Читать книгу Letters to My Son - Kent Nerburn - Страница 12
ОглавлениеI write this book as a father — not just as your father but as any father. Until you have a son of you own, you will never know what that means. You will never know the joy beyond joy, the love beyond feeling that resonates in the heart of a father as he looks upon his son. You will never know the sense of honor that makes a man want to be more than he is and to pass something good and hopeful into the hands of his son. And you will never know the heartbreak of the fathers who are haunted by the personal demons that keep them from being the men they want their sons to see.
You will see only the man that stands before you, or who has left your life, who exerts a power over you, for good or for ill, that will never let go.
It is a great privilege and a great burden to be that man. There is something that must be passed from father to son, or it is never passed as clearly. It is a sense of manhood, of self-worth, of responsibility to the world around us.
And yet, how to put it in words? We live in a time when it is hard to speak from the heart. Our lives are smothered by a thousand trivialities and the poetry of our spirits is silenced by the thoughts and cares of daily affairs. The song that lives in our hearts, the song that we have waited to share, the song of being a man, is silent. We find ourselves full of advice but devoid of belief.
And so, I want to speak to you honestly. I do not have answers. But I do understand the questions. I see you struggling and discovering and striving upward, and I see myself reflected in your eyes and in your days. In some deep and fundamental way, I have been there, and I want to share.
I, too, have learned to walk, to run, to fall. I have had a first love. I have known fear and anger and sadness. My heart has been broken and I have known moments when the hand of God seemed to be on my shoulder.

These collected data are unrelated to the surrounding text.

-- ==== Sys2Proof/Machine/Step.lean ====
section
/-!
DEFINITION. The step: the turn that the environment has fixed, or one of the module's own, and the time that passes with it; and
the placing of one instruction where the next step fetches it.
-/

namespace Sys2Proof.Machine

/-- The end of a step. -/
def endStep : Host.Outcome State Fault Refusal → Host.Outcome State Fault Refusal
  | .next s => .next s.passTime
  | .fault f => .fault f
  | .refused r => .refused r

/-- One step of the module. -/
def step (s : State) : Host.Outcome State Fault Refusal :=
  match s.inputs with
  | [] => endStep s.autoTurn
  | .event i :: rest => endStep (exec i { s with inputs := rest })
  | .issue gid b k :: rest => endStep (State.issueTurn gid b k { s with inputs := rest })
  | .soft e :: rest => endStep (.next ({ s with inputs := rest }.damage e))

/-- A state in which a gang of one bundle is resident on core 0 of CD0 and the next step fetches and runs the instruction given (log 9). -/
def State.withFetchWord (s : State) (nbits w : Nat) : State := s.placeWord nbits w

end Sys2Proof.Machine
end

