/-- R12, R142, R339: the control node's reads and writes of memory, and invalidation. -/
def Obligations.ControlNodeMemory : Prop :=
  (∀ (m : MsgId) (a : MemSpan) (bs : List Byte), Answers (.memread m a) 1
    (fun s => s.spanBad a = false ∧ a.sel = 0 ∧ s.spanRead a.unit a.addr.toNat a.len = .ok bs)
    (fun s => (s.tookSpan a.unit a.addr.toNat a.len).send (.memData m 0 bs))) ∧
  (∀ (m : MsgId) (a : MemSpan), Answers (.memread m a) 1
    (fun s => s.spanBad a = false ∧ a.sel = 1 ∧ a.addr.toNat + a.len ≤ 2 ^ 37)
    (fun s => s.send (.memData m 0 (s.bytesAt (hbmLoc a.unit a.addr.toNat) a.len)))) ∧
  (∀ (m : MsgId) (a : MemSpan), Answers (.memread m a) 1 (fun s => s.spanBad a = true) (fun s => s.send (.memData m 1 []))) ∧
  (∀ (m : MsgId) (a : MemSpan) (bs : List Byte) (rs : List (Nat × Nat)), Answers (.memwrite m a bs) ((14 + bs.length + 255) / 256)
    (fun s => s.spanBad a = false ∧ a.sel = 0 ∧ bs.length = a.len ∧ vaIsXv a.addr.toNat = false ∧
      a.addr.toNat % 2 ^ 53 + a.len ≤ 2 ^ 53 ∧ s.runs a.unit 1 a.addr.toNat a.len = some rs)
    (fun s => ((s.tookSpan a.unit a.addr.toNat a.len).writeRuns none rs bs).reply m 0)) ∧
  (∀ (m : MsgId) (a : MemSpan) (bs : List Byte), Answers (.memwrite m a bs) ((14 + bs.length + 255) / 256)
    (fun s => s.spanBad a = false ∧ a.sel = 1 ∧ bs.length = a.len ∧ a.addr.toNat + a.len ≤ 2 ^ 37)
    (fun s => (s.writeHome none (hbmLoc a.unit a.addr.toNat) bs).reply m 0)) ∧
  (∀ (s : State) (die a : Nat) (bs : List Byte), Memory.wf s.mem = true →
    (s.writeHome none (hbmLoc die a) bs).bytesAt (hbmLoc die a) bs.length = bs) ∧
  (∀ (m : MsgId) (a : MemSpan) (bs : List Byte), Answers (.memwrite m a bs) ((14 + bs.length + 255) / 256)
    (fun s => s.spanBad a = true ∨ bs.length ≠ a.len) (fun s => s.reply m 1)) ∧
  (∀ (m : MsgId) (part n : Nat) (va : W64) (s : State), s.linkUp = true → 8 ≤ s.phase → va.toNat % 2 ^ 16 = 0 → 1 ≤ n →
    (s.part part).isSome = true → vaLegal va.toNat = true → (va.toNat + n * 2 ^ 16 - 1) / 2 ^ 54 = va.toNat / 2 ^ 54 →
    s.pinned part (vaDie va.toNat) va.toNat (n * 2 ^ 16) = false →
    ∃ t, exec (.invalidate m part va n) s = .next t ∧
      t.invals = s.invals ++ [⟨s.nextId, m, part, vaDie va.toNat, va, n * 2 ^ 16, []⟩] ∧ t.mem = s.mem ∧
      ∀ e ∈ (t.die (vaDie va.toNat)).tlb, e ∈ (s.die (vaDie va.toNat)).tlb ∧
        ¬ (e.part = part ∧ e.va < va.toNat + n * 2 ^ 16 ∧ va.toNat < e.va + e.size)) ∧
  (∀ (s : State) (die core : Nat) (q : InvalReq), s.invals.find? (fun y => y.id == q.id) = some q → die < 8 → core < 384 →
    (die, core) ∉ q.acks → s.drained q = true →
    ∃ t, exec (.invalAck die core q.id) s = .next t ∧ t.mem = s.mem ∧ t.gangs = s.gangs ∧
      (∀ l ∈ (t.core die core).l1, ¬ (l.part = q.part ∧ q.va.toNat ≤ l.va ∧ l.va < q.va.toNat + q.bytes)) ∧
      (q.acks.length + 1 < 3072 → t.out = s.out ∧ ∃ y ∈ t.invals, y.id = q.id ∧ y.acks = (die, core) :: q.acks) ∧
      (3072 ≤ q.acks.length + 1 → t.out = s.out ++ [.invalDone q.msg 0] ∧ ∀ y ∈ t.invals, y.id ≠ q.id)) ∧
  (∀ (s : State) (die src : Nat) (b : InvalBatch), s.batches.find? (fun y => y.dst == die && y.src == src) = some b →
    die < s.dies.length →
    ∃ t, exec (.invalBatch die src) s = .next t ∧ t.batches = s.batches.erase b ∧ t.mem = s.mem ∧ t.gangs = s.gangs ∧
      (∀ core, b.spare ≠ some (die, core) → ∀ l ∈ (t.core die core).l1, l.loc / 128 ∉ b.lines) ∧
      ((∀ o ∈ s.memOps, o.kind ≠ 1) → (t.die die).vclock = mergeClock (s.die die).vclock b.clock))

I have wept tears of sorrow and tears of joy.
There have been times of darkness when I thought I would never again see light, and there have been times when I wanted to dance and sing and hug every person I met.
I have felt myself emptied into the mystery of the universe, and I have had moments when the smallest slight threw me into a rage.
I have carried others when I barely had the strength to walk myself, and I have left others standing by the side of the road with their hands outstretched for help.
Sometimes I feel I have done more than anyone can ask; other times I feel I am a charlatan and a failure. I carry within me the spark of greatness and the darkness of heartless crimes.
In short, I am a man, as are you.
Although you will walk your own earth and move through your own time, the same sun will rise on you that rose on me, and the same seasons will course across your life as moved across mine. We will always be different, but we will always be the same.
And that is what this book is about. It is my attempt to give you the lessons of my life, so that you can use them in yours. They are not meant to make you into me. It is my greatest joy to watch you become yourself. But time reveals truths, and these truths are greater than either of us. If I can give them voice in a way that allows me to walk beside you during your days, then I will have done well.
To be your father is the greatest honor I have ever received. It allowed me to touch mystery for a moment, and to see my love made flesh. If I could have but one wish, it would be for you to pass that love along. After all, there is not much more to life than that.